The javadoc tool advertises the presence of an implicit constructor in class documentation.

java.lang.constant is enhanced to express type restrictions.

java.lang.invoke may need special support for null-restricted fields and arrays.

HotSpot implementation

This section describes implementation details of this release of the HotSpot virtual machine, for the information of OpenJDK engineers. These details are subject to change in future releases and should not be assumed by users of HotSpot or other JVMs.

In HotSpot, values of fields and arrays with null-restricted types are encoded as follows:

• Value classes with field layouts exceeding a size threshold, that do not declare an implicit constructor, or that require atomic updates are always encoded as regular heap objects. Fields marked volatile always store regular heap objects.

  In this case, null-restricted fields initially store null, but this value is detected and lazily replaced by the class's initial instance whenever a read operation occurs. In contrast, null-restricted arrays are eagerly filled with an initial instance pointer at array creation time.

• Otherwise, value objects are encoded in null-restricted fields and arrays as a flattened sequence of field values. Array components may be padded to achieve good alignment.

  In this case, the initial instance encoding is typically achieved by setting all bits to 0 when the field or array is allocated. Reads and writes must adapt between the use site encoding and the field encoding, at times copying from heap storage on writes and allocating new heap storage on reads. Array accesses may need to dynamically check a flag to determine whether the underlying array is flattened.

Alternatives

Making use of primitive types, rather than declaring value classes, will often produce a program with equivalent or slightly better performance.
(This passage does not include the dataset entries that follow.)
/-- An ADMIT that repeats one of the kept answers is answered with the same sixteen bytes and decides nothing. A new
one is answered REFUSED NO_BEACON on a die out of its domain, stopped, or in Winter whatever the state of its port
(log 114), REFUSED DESCRIPTOR where it uses a reserved encoding or its cost entry is absent, REFUSED TENANT where its
context is not ACTIVE, REFUSED LENGTH beyond position 524,288, HELD behind a barrier, and RECOMPUTE with the dropped
range where it would read one; every refusal that the decision of R43 comes to is answered with its reason and tick.
Each adds one to its counter, charges no ledger, takes no completion slot, and leaves every other register and the
memory as they were; the answer's other header fields are those of log 7. (R43, R57, R60, R84, R319, Table 02-7, Table
02-8) -/
def Obligations.AdmitsThatAreNotAccepted : Prop :=
  ∀ (s : State) (p : PortId) (f : Frame), admitCredit s.dev p ≠ 0 → (getPort s.dev p).retraining = false →
    let x : BitVec 512 := BitVec.ofNat 512 (leNat f.payload)
    let unchanged := fun t : State => t.pending = s.pending ∧ SameMemory s t ∧ t.dev.ent = s.dev.ent
    let answers := fun (n : Nat) (bs : List Byte) => Completes (.admitFrame p f) s (fun t => unchanged t ∧
      Answered p f bs s t ∧ getReg t.dev n = counted (getReg s.dev n) 1 ∧ RegsExcept [n] s t)
    let refused := fun (reason tick : Nat) =>
      answers R.ENT_REFUSE_CNT (admitAnswer false 7 reason 0 (dReqId x) tick)
    let exempt := isPrefill (dOp x) && !dFirstChunk x && (seqEntry s.dev (dSeq x)).prefillOpen
    (alive s.dev = false → powered s.dev = true → f.typ = tADMIT → (portUp s.dev p = true ∨ inWinter s.dev = true) →
      answersNothing f = false →
      frameFate s.dev p f = .accept → keptFor s.dev p f = none → refused 6 (2 ^ 64 - 1)) ∧
    (Accepted s p f tADMIT → ∀ k, keptFor s.dev p f = some k →
      Completes (.admitFrame p f) s (fun t => unchanged t ∧ Answered p f k.answer s t ∧ RegsExcept [] s t)) ∧
    (Accepted s p f tADMIT → keptFor s.dev p f = none →
      (∀ reason tick, decideAdmit s.dev p x = .refuse reason tick → refused reason tick) ∧
      ((s.dev.tick.member = false ∨ s.dev.tick.running = false ∨ locked s.dev = false) → refused 6 (2 ^ 64 - 1)) ∧
      (s.dev.tick.member = true → s.dev.tick.running = true → locked s.dev = true →
        (reservedEncoding s.dev x = true → refused 4 (2 ^ 64 - 1)) ∧
        (reservedEncoding s.dev x = false →
          (tcxState s.dev (dTenant x) ≠ 1 → refused 3 (2 ^ 64 - 1)) ∧
          (tcxState s.dev (dTenant x) = 1 → tcxBarrier s.dev (dTenant x) = true → exempt = false →
            answers R.ENT_HELD_CNT (admitAnswer false 4 0 0 (dReqId x) 0)) ∧
          (tcxState s.dev (dTenant x) = 1 → (tcxBarrier s.dev (dTenant x) = false ∨ exempt = true) →
            (524288 < dPos x + dRows x → refused 8 (2 ^ 64 - 1)) ∧
            (dPos x + dRows x ≤ 524288 → costBase (costEntry s.dev x) = 0xFFFFFFFF → refused 4 (2 ^ 64 - 1)) ∧
            (dPos x + dRows x ≤ 524288 → costBase (costEntry s.dev x) ≠ 0xFFFFFFFF →
              lowestRead s.dev x < (seqEntry s.dev (dSeq x)).dropHi → (seqEntry s.dev (dSeq x)).dropLo < dPos x →
              answers R.ENT_RECOMPUTE_CNT (admitAnswer false 3 0 0 (dReqId x)
                ((seqEntry s.dev (dSeq x)).dropLo + (seqEntry s.dev (dSeq x)).dropHi * 2 ^ 32)))))))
However, this approach gives up the valuable abstractions provided by classes. It's easy to, say, interpret a double with the wrong units, pass an out-of-range int to a library method, or fail to keep two boolean flags together in the right order.
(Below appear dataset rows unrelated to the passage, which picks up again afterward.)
-- ==== Sys2Proof/Tests/Slice0.lean ====
section
/-!
SUPPORT. Tests: for each statement, states that meet its hypotheses, a boundary value of each clause among them; for each
well-formedness check, a command that it refuses; and small runs of single commands against worked examples of the spec.
-/

open Sys2Proof Sys2Proof.Machine

namespace Sys2Proof.Tests

set_option Elab.async false

/-! ### Small states -/

/-- A state with registers set. -/
def put (l : List (Nat × W32)) (d : Dev) : Dev := l.foldl (fun d e => setReg d e.1 e.2) d

/-- A locked, running die outside its domain, in an execute phase: ports 0 and 4 UP at 2.0, ring 1 an enabled command
ring, ring 2 an enabled completion ring, ring 3 disabled, tenant 5 ACTIVE on cell 4, tenant 9 FREE. -/
def dRun : Dev := {
  regs := [
    (R.ID_BOOT_STATUS, 0x19), (R.ID_LOCK, 1), (R.TICK_INPUT_CLOSE, 100), (R.TICK_ADMIT_CLOSE, 500),
    (R.TICK_DRAIN_LEN, 10), (R.TICK_BEACON_LEN, 2), (R.LNK_STATUS 0, 0xA), (R.LNK_WIDTH 0, 0xFF),
    (R.LNK_STATUS 4, 0xA), (R.LNK_WIDTH 4, 0xFFFF), (R.RNG_CFG 1, 0x13), (R.RNG_BASE 1, 1), (R.RNG_CFG 2, 0x91),
    (R.RNG_BASE 2, 2), (R.RNG_BASE 3, 3), (R.TCX_STATE 5, 1), (R.TCX_HEAD_CELLS_LO 5, 0x10),
    (R.TCX_SHAPE 5, 0x04000002), (R.TCX_SEQ_COUNT 5, 8)]
  die := { porstLow := false, digested := some [] }
  tick := { time := 1000100, joined := true, running := true, num := 1, start := 1000000 }
  keeper := { running := true } }
def sRun : State := { dev := dRun }

/-- A change of everything but the queue. -/
def sOf (f : Dev → Dev) (s : State) : State := { s with dev := f s.dev }

/-- A die in a stage of bring-up. -/
def sStage (n : Nat) : State := { dev := put [
    (R.ID_BOOT_STATUS, BitVec.ofNat 32 n), (R.LNK_STATUS 0, 0xA), (R.LNK_CFG 0, 0), (R.PWR_RMAP 0, 0x01000009), (R.PWR_RMAP 1, 1),
    (R.PWR_RMAP 2, 0x01000002), (R.PWR_RMAP 3, 0x01000003), (R.PWR_RMAP 4, 0x01000004), (R.PWR_RMAP 5, 0x01000005)] {
  die := { porstLow := false, warm := true } } }
def sJoined : State := sOf (fun d => { d with tick := { d.tick with joined := true } }) (sStage 8)
def sJoining : State := sOf (fun d => put [(R.TICK_CFG, 2)] { d with tick := { d.tick with
  joining := true, hops := [5, 5, 5, 5, 5, 5, 5, 5] } }) (sStage 8)

/-! ### Frames -/

/-- A frame from a host to any die. -/
def hostFrame (typ : Byte) (addr aux : Nat) (payload : List Byte) : Frame := sealFrame {
  typ := typ, flags := 0, tag := 1, src := 0x1FE, dst := 0x1FF, len := BitVec.ofNat 32 payload.length, tenant := 0,
  rsv := 0, addr := BitVec.ofNat 64 addr, aux := BitVec.ofNat 32 aux, crc := 0, payload := payload }
def tenantFrame (typ : Byte) (addr aux : Nat) (payload : List Byte) : Frame :=
  sealFrame { hostFrame typ addr aux payload with tenant := 5 }
def answerFrame (typ : Byte) (tag : BitVec 16) (payload : List Byte) : Frame :=
  sealFrame { hostFrame typ 0 0 payload with flags := 1, tag := tag }

/-! ### States of the doors: rings, guard, power requests, waits -/

def sWiped : State := sOf (fun d => { d with ent := { d.ent with ringWipe := [2] } }) sRun
def sGuard : State := sOf (fun d => { d with guard := { queue := [recordOf dRun (mkReport 0x21 0) 0 1] } }) sRun
def sGuardFull : State := sOf (fun d => { d with guard := { queue := List.replicate 64 (recordOf dRun (mkReport 0x30 unitTick) 0 1) } }) sRun
def sAsked : State := sOf (fun d => put [(R.PWR_ENTRY_CFG, 0x104)] { d with power := { d.power with
  attempt := some { target := 1, asked := some 5 } } }) sRun
def sWinter : State := sOf (put [(R.PWR_STATE, 3), (R.WIN_WAKE_CFG, 4)]) sRun
def sThawed : State := sOf (fun d => { d with tick := { d.tick with fromWinter := true } }) sRun
def sTickOut : State := sOf (fun d => { d with tick := { d.tick with tickOut := true, tickOutRise := 1000000 } }) sRun
def sStopped : State := sOf (fun d => { d with guard := {
  stopped := true, fatal := some (recordOf dRun (mkReport 0x41 unitPower) 1 1) } }) sRun
def sWait : State := sOf (fun d => setPort d 0 { waits := [⟨1, 0x1FE, 7, 0, 500⟩, ⟨2, 0x1FE, 7, 1, 500⟩] }) sRun
def sTrain : State := sOf (fun d => setPort (put [(R.LNK_STATUS 1, 1)] d) 1 { helloSince := some 5 }) sRun
def sDrain : State := sOf (fun d => { d with tick := { d.tick with phase := .drain } }) sRun
def sRetrain : State := sOf (fun d => setPort (setPort (put [(R.LNK_STATUS 0, 0x1A), (R.LNK_STATUS 1, 0xA)] d) 1 {
  retraining := true }) 0 { retrainDue := true }) sDrain

/-! ### Ticks and the domain -/

/-- A member of its domain at the start of tick 1, and the later points of the tick. -/
def sTick : State := sOf (fun d => { d with tick := { d.tick with member := true, inputOpen := true, admitOpen := true } }) sRun
def sAdmit : State := sOf (fun d => { d with tick := { d.tick with inputOpen := false } }) sTick
def reqToken : Token := { uid := 0, cell := 4, tick := 1, bucket := 0, charge := 9 }
def sLate : State := sOf (fun d => { d with
  tick := { d.tick with admitOpen := false }, ent := { d.ent with tokens := [reqToken] } }) sAdmit
def sBeacon : State := sOf (fun d => { d with tick := { d.tick with phase := .beacon } }) sAdmit
def sUp : State := sOf (fun d => put [(R.PWR_OP_SCHED, 3), (R.PWR_VDDC_MV, 640)] { d with power := { d.power with
  upPending := true, upTo := 1 } }) sTick
def sUpLate : State := sOf (fun d => { d with power := { d.power with droopClear := 2000000 } }) sUp
/-- The die before S of its next tick, with points latched, a voltage acknowledged, and the droop flag. -/
def sSwitch (sched : W32) (mv : Nat) (droop : Bool) : State := sOf (fun d =>
  put [(R.PWR_OP_SCHED, sched), (R.PWR_VDDC_MV, BitVec.ofNat 32 mv)] { d with power := { d.power with droopFlag := droop } }) sBeacon
def sHurry : State := sOf (fun d => { d with
  power := { d.power with ledgerFreq := [(1, 5000)] }, ent := { d.ent with tokens := [reqToken] } }) sTick
def sTickIn : State := sOf (put [(R.TICK_CFG, 4)]) sTick
def sWorker : State := sOf (fun d => put [(R.TICK_CFG, 2), (R.LNK_STATUS 1, 0xA), (R.TICK_ECHO_INTERVAL, 4),
    (R.TICK_MISS_LIMIT, 2)] {
  d with tick := { d.tick with echoSent := some (9, 5), echoAge := 8, lastBeacon := 1 } }) sTick
def sLeaving : State := sOf (fun d => { d with tick := { d.tick with leaveDue := true } }) sWorker
def sLeft : State := sOf (fun d => { d with tick := { d.tick with member := false } }) sWorker
def sQueen : State := sOf (fun d => put [(R.TICK_CFG, 0x0201), (R.LNK_STATUS 1, 0xA), (R.TICK_DOMAIN_SIZE, 8),
    (R.TICK_MISS_LIMIT, 2)] {
  d with tel := { d.tel with silent := [(3, 5)] } }) sTick
/-- The beacon of the die's next tick. -/
def beaconFor (d : Dev) : List Byte := leBytes 8 (nextNum d) ++ leBytes 8 (nextStart d) ++ leBytes 8 (now d) ++
  leBytes 4 (getReg d R.TICK_PERIOD).toNat ++ leBytes 2 (getReg d R.TICK_DOMAIN_SIZE).toNat ++ zeroBytes 1186

/-! ### Requests -/

/-- DECODE of one row by tenant 5, sequence 0, at position 0: REQ_ID 77, ring 2, port 0. -/
def reqDesc : BitVec 512 := 77 + (5 <<< 32) + (1 <<< 128) + (2 <<< 144)
def newestReq : Req := {
  uid := 0, desc := reqDesc, port := 0, src := 0x1FE, tick := 1, ctr := 0, version := 0, bucket := 0 }
def fullInput : Tbl Byte := (List.range 256).map (fun i => (i, 1))

/-- A die that holds requests and tokens of an open sequence. -/
def sWork (r : List Req) (ts : List Token) : State := sOf (fun d => { d with ent := { d.ent with
  seqTab := [(0, { isOpen := true })], reqs := r, tokens := ts, nextUid := 1 } }) sTick
def sOpen : State := sOf (fun d => { d with ent := { d.ent with
  ledgers := [{ tick := 3, credit := 100000, base := 90000 }] } }) (sWork [] [])
def sHeld : State := sOf (put [(R.TCX_STATE 5, 5)]) sOpen
def sReq : State := sWork [newestReq] [reqToken]
def sReqLate : State := sOf (fun d => { d with tick := { d.tick with inputOpen := false } }) sReq
def sTurn : State := sWork [{ newestReq with input := fullInput }] [reqToken]
def sExpress : State := sWork [{ newestReq with express := some 0 }] []
def doneReq : Req := { newestReq with resultDone := true }
def sDone : State := sWork [doneReq] [{ reqToken with st := .finished }]
def runningToken : Token := { reqToken with st := .running }
/-- A SEND in cell 4's program. -/
def sending (x : CellSt) (s : State) : State := sOf (fun d => { d with cells := [(4, { x with prog := [0x55] })] }) s
def reduceReq : Req := { newestReq with partials := [
  { cell := 4, firstHead := 0, row := 0, tile := 0, words := List.replicate 64 0x3F800000 }] }
def sReduce : State := sending {} <| sWork [reduceReq] [runningToken]
def resultReq : Req := { newestReq with tiles := [(0, zeroBytes 256), (1, zeroBytes 256)] }
def sResult : State := sending {} <| sWork [resultReq] [runningToken]
def regionReq : Req := { newestReq with region := true }
def sRegion : State := sWork [regionReq] []
/-- A partial frame for the region of sRegion. -/
def partialMsg (d : Dev) : List Byte := leBytes 2 5 ++ leBytes 2 (dieIndex d).toNat ++ zeroBytes 4 ++
  leBytes 8 (workTick regionReq) ++ zeroBytes 48
def combineReq : Req := { regionReq with cmb := [partialMsg dRun] }
def combineTurnToken : Token := { reqToken with combine := true }
def sCombine : State := sWork [combineReq] [combineTurnToken]
/-- Sequence 0 in cache control, on some dies with its home die. -/
def seqOn (n home : Nat) (d : Dev) : Dev := { d with cache := { d.cache with
  seqs := [(0, { tenant := 5, st := .live, posHi := 8, parts := n, homeDie := home })] } }
def sCombineLate : State := sOf (fun d => seqOn 1 0 { d with tick := { d.tick with inputOpen := false } })
  (sWork [regionReq] [combineTurnToken])
/-- Tenant 5 splits positions, and its sequence has a home die elsewhere. -/
def splitReq : Req := newestReq
def sSplit : State := sending {} <| sOf (fun d => seqOn 2 3 (put [(R.TCX_MODE 5, 4), (R.LNK_ROUTE 0, 0x77770777)] d)) (sWork [splitReq] [runningToken])
def gradReq : Req := { newestReq with desc := reqDesc + (5 <<< 48) }
def sGrad : State := sending {} <| sOf (seqOn 1 0) (sWork [gradReq] [runningToken])
def statsReq : Req := { newestReq with desc := reqDesc + (8 <<< 160) }
def sStats : State := sending {} <| sOf (seqOn 1 0) (sWork [statsReq] [runningToken])
def sBadSend : State := sending { badWords := [(0, 64)] } (sWork [newestReq] [runningToken])
def sOnePart : State := sending {} (sOf (fun d => seqOn 1 0 (put [(R.TCX_MODE 5, 4)] d)) (sWork [newestReq] [runningToken]))
/-- The die is the home die of a SPLIT 1 sequence, whose region stands in the tenant's combine area. -/
def sHome (f : Dev → Dev) : State := sending {} (sOf (fun d => f (seqOn 2 (dieIndex d).toNat (put [(R.TCX_MODE 5, 4)] d)))
  (sWork [regionReq] [runningToken]))
/-- An express lane with a HOT tenant, and a row in an express buffer of port 0. -/
def laneDesc : BitVec 512 := reqDesc + (2 <<< 160)
def sLane : State := sOf (fun d => setPort (put [(R.ENT_ADMIT_CFG, 1), (R.TCX_MODE 5, 1)] d) 0 {
  exp0 := { full := true } }) sOpen
def releasedReq : Req := { newestReq with express := some 0, expBuf := some (0, false), released := true }
def sReleased : State := sWork [releasedReq] [{ reqToken with cell := 0 }]
/-- A COMMIT of the candidate 0, with the SPEC field of its sequence. -/
def commitReq : Req := { newestReq with desc := reqDesc + (4 <<< 48) + (1 <<< 320), input := [] }
def sCommit (bad : Bool) : State := sOf (fun d => { d with cache := { d.cache with
  seqs := [(0, { tenant := 5, st := .live, posHi := 8, parts := 1, spec := some { base := 0, n := 1, bad := bad, parents := 0 } })] } })
  (sWork [commitReq] [reqToken])
def lateDone : LateTick := { tick := 0, drainCyc := 900000, cells := [4], overruns := [(4, 10)] }
def sLateDone : State := sOf (fun d => { d with ent := { d.ent with late := [lateDone] } }) sTick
Value classes provide useful performance benefits without needing implicit constructors and null-restricted storage. And with additional innovation in JVM implementation techniques and hardware capabilities, the performance costs of null encodings and atomic updates may shrink further. However, the limitations outlined in the "Motivation" section are pretty fundamental. For example, a value class type wrapping a single long field and supporting the full range of long values for that field can never be encoded in fewer than 65 bits. This JEP gives programmers who need fine-grained control a more reliable performance model for heap storage.

We considered many different approaches to the object model and type system before settling on a model in which compact flattened heap storage is simply a JVM optimization for a null-restricted reference type. This strategy avoids the conceptual overhead that comes from generalizing the existing model for primitive types. Developers already understand objects and classes, and null-restricted types are a simple language enhancement that is useful as a general-purpose feature.

Risks and Assumptions

There are security risks involved in allowing instance creation outside of constructors, via initial instances and non-atomic reads and writes. Developers will need to understand the implications, and recognize when it would be unsafe to declare an implicit constructor or implement the LooselyConsistentValue interface.

Dependencies

This JEP depends on Value Objects (Preview), which establishes the semantics of identity-free objects and applies many JVM optimizations.
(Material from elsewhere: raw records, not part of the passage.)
-- ==== Sys2Proof/Machine/Pt1.lean ====
section
/-! DEFINITION. pt1_exponential_smoother (44_pt1.md R170 to R173). -/

namespace Sys2Proof.Machine

/-- The gain formula (44_pt1.md R171). -/
def pt1Gain (cut dt : F32) : F32 :=
  if fle cut fZERO then fONE
  else fdiv dt (fadd dt (fdiv fONE (fmul fTWO_PI cut)))

/-- The recurrence: the new state, which is the output (44_pt1.md R173). -/
def pt1Next (p : Pt1Slot) (x : F32) : F32 := fadd p.state (fmul p.k (fsub x p.state))

/-- `PT1GAIN` (44_pt1.md R171). It names no slot. -/
def execPt1gain (rd ra rb : Reg) (s : State) : Result :=
  complete (writeReg rd (pt1Gain (readReg s ra) (readReg s rb)) s)

/-- `PT1INIT` (44_pt1.md R172). -/
def execPt1init (sl : SlotNo) (ra : Reg) (s : State) : Result :=
  withSlot s.pt1 (.pt1init sl ra) sl s fun _ =>
    complete (putPt1 sl { valid := true, state := fZERO, k := readReg s ra } s)

/-- `PT1APPLY` (44_pt1.md R173). -/
def execPt1apply (sl : SlotNo) (rd ra : Reg) (s : State) : Result :=
  withSlot s.pt1 (.pt1apply sl rd ra) sl s fun p =>
    needValid p.valid (.pt1apply sl rd ra) sl s <|
      complete (writeReg rd (pt1Next p (readReg s ra)) (putPt1 sl { p with state := pt1Next p (readReg s ra) } s))

end Sys2Proof.Machine
end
Building on this JEP, JEP 402: Enhanced Primitive Boxing (Preview) refactors the primitive wrapper classes as value classes with implicit constructors.

In the future, JVM class and method specialization (JEP 218, with revisions) will allow generic classes and methods to specialize field and array layouts when parameterized by null-restricted value class types.

More general support for nullness features will be explored in a future JEP.